═════ Given data ═════

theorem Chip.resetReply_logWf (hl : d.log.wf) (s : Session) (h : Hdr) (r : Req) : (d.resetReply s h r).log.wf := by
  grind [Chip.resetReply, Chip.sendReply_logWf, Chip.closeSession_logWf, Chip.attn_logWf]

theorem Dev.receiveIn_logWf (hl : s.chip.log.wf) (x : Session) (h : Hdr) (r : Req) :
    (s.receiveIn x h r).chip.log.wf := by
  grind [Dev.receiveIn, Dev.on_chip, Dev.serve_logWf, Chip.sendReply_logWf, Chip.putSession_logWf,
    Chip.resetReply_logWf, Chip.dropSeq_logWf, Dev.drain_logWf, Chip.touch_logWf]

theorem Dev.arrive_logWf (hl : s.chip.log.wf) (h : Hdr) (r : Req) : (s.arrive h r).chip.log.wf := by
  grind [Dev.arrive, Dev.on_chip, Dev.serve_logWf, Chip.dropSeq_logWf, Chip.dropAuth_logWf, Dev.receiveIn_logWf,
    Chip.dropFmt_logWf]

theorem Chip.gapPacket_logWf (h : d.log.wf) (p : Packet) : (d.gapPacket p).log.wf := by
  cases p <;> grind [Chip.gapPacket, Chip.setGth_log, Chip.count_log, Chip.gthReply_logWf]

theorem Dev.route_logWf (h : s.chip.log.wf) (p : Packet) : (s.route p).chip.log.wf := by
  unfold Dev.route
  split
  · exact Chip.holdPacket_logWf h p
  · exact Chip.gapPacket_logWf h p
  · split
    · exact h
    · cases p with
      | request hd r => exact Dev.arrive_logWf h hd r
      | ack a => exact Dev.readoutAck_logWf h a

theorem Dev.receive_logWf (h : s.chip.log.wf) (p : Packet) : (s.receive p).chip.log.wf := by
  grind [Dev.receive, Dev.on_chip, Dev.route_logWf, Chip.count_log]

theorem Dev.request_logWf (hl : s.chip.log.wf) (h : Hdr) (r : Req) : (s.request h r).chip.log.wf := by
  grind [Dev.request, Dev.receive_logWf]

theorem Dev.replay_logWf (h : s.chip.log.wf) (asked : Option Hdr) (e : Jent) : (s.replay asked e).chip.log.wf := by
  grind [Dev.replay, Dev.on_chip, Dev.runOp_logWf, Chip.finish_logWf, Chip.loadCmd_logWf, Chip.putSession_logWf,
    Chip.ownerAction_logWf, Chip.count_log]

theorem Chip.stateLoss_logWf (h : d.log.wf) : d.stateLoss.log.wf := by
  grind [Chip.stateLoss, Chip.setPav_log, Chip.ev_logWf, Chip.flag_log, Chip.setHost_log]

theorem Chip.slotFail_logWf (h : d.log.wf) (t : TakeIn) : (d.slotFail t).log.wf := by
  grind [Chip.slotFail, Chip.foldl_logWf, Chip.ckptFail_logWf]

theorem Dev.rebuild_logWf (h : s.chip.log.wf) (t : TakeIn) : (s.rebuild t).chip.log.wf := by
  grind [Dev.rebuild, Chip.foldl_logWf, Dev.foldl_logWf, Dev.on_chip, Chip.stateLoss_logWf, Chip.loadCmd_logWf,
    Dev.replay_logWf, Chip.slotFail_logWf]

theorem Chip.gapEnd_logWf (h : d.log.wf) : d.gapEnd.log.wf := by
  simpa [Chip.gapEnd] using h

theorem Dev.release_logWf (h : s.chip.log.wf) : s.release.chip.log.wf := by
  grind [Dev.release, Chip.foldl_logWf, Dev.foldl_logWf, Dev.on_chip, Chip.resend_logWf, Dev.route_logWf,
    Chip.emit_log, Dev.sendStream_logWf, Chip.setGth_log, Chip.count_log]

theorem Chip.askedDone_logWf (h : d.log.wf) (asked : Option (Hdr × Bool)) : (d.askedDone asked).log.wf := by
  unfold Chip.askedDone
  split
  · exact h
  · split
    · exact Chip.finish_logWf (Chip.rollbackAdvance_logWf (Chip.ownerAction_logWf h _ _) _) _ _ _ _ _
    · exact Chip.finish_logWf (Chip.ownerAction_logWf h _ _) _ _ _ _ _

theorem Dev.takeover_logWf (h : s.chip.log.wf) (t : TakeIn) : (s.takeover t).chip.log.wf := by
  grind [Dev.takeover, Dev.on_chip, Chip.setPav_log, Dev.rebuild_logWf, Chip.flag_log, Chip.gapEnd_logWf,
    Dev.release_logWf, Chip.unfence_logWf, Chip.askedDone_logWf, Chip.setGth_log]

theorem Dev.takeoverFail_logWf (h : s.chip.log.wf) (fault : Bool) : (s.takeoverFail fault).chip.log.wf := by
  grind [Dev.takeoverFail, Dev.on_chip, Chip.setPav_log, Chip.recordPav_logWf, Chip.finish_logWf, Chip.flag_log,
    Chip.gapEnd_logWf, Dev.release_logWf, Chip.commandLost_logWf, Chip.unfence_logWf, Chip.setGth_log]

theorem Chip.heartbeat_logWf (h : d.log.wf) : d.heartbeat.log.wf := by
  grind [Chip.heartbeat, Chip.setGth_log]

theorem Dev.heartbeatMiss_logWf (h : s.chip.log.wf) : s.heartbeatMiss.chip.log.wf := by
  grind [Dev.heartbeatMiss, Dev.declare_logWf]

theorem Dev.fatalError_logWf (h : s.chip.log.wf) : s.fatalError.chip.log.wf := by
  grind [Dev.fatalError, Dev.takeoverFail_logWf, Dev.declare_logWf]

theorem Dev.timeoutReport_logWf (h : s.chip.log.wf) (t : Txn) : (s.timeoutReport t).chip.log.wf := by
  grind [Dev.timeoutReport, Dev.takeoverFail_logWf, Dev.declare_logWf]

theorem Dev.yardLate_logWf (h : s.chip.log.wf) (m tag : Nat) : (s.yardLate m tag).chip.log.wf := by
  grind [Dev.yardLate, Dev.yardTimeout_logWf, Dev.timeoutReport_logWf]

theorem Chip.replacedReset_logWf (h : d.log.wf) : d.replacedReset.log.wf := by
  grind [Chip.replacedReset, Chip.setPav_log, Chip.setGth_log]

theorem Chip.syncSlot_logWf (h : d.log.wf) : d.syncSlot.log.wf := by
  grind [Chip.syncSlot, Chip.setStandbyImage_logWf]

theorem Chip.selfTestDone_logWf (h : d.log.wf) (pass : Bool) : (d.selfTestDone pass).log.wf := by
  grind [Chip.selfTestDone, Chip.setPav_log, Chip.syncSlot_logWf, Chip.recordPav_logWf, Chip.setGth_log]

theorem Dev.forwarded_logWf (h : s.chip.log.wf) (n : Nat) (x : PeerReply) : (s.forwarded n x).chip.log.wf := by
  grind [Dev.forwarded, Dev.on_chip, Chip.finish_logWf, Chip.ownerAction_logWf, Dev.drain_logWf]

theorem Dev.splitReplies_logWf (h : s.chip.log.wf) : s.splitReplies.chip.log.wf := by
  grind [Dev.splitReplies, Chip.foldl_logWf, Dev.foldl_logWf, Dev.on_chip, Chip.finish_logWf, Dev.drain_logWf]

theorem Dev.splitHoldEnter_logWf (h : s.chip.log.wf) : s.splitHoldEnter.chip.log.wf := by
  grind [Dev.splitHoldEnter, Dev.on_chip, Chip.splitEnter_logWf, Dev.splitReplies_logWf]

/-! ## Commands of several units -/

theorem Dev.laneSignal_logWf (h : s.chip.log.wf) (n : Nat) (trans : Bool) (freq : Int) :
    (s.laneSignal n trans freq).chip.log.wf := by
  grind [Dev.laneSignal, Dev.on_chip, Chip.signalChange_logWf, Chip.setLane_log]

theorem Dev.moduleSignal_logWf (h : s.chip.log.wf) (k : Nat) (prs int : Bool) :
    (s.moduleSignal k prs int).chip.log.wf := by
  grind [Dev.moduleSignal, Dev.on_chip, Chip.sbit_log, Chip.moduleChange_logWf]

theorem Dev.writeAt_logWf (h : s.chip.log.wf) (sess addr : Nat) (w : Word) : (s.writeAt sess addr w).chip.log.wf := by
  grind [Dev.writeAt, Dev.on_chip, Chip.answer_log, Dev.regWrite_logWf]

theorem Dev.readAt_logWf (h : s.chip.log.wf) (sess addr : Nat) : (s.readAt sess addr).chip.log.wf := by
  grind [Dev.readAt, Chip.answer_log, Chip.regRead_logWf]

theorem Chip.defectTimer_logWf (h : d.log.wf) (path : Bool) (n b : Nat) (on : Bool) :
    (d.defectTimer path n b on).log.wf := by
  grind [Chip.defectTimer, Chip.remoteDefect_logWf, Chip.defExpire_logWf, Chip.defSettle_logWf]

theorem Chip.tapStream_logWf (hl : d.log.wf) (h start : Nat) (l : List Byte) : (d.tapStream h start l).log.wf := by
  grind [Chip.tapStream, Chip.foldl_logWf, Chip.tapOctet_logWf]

═════

For the word "fatalError", find all matching lines in the entries above and copy them out.

theorem Dev.fatalError_logWf (h : s.chip.log.wf) : s.fatalError.chip.log.wf := by
  grind [Dev.fatalError, Dev.takeoverFail_logWf, Dev.declare_logWf]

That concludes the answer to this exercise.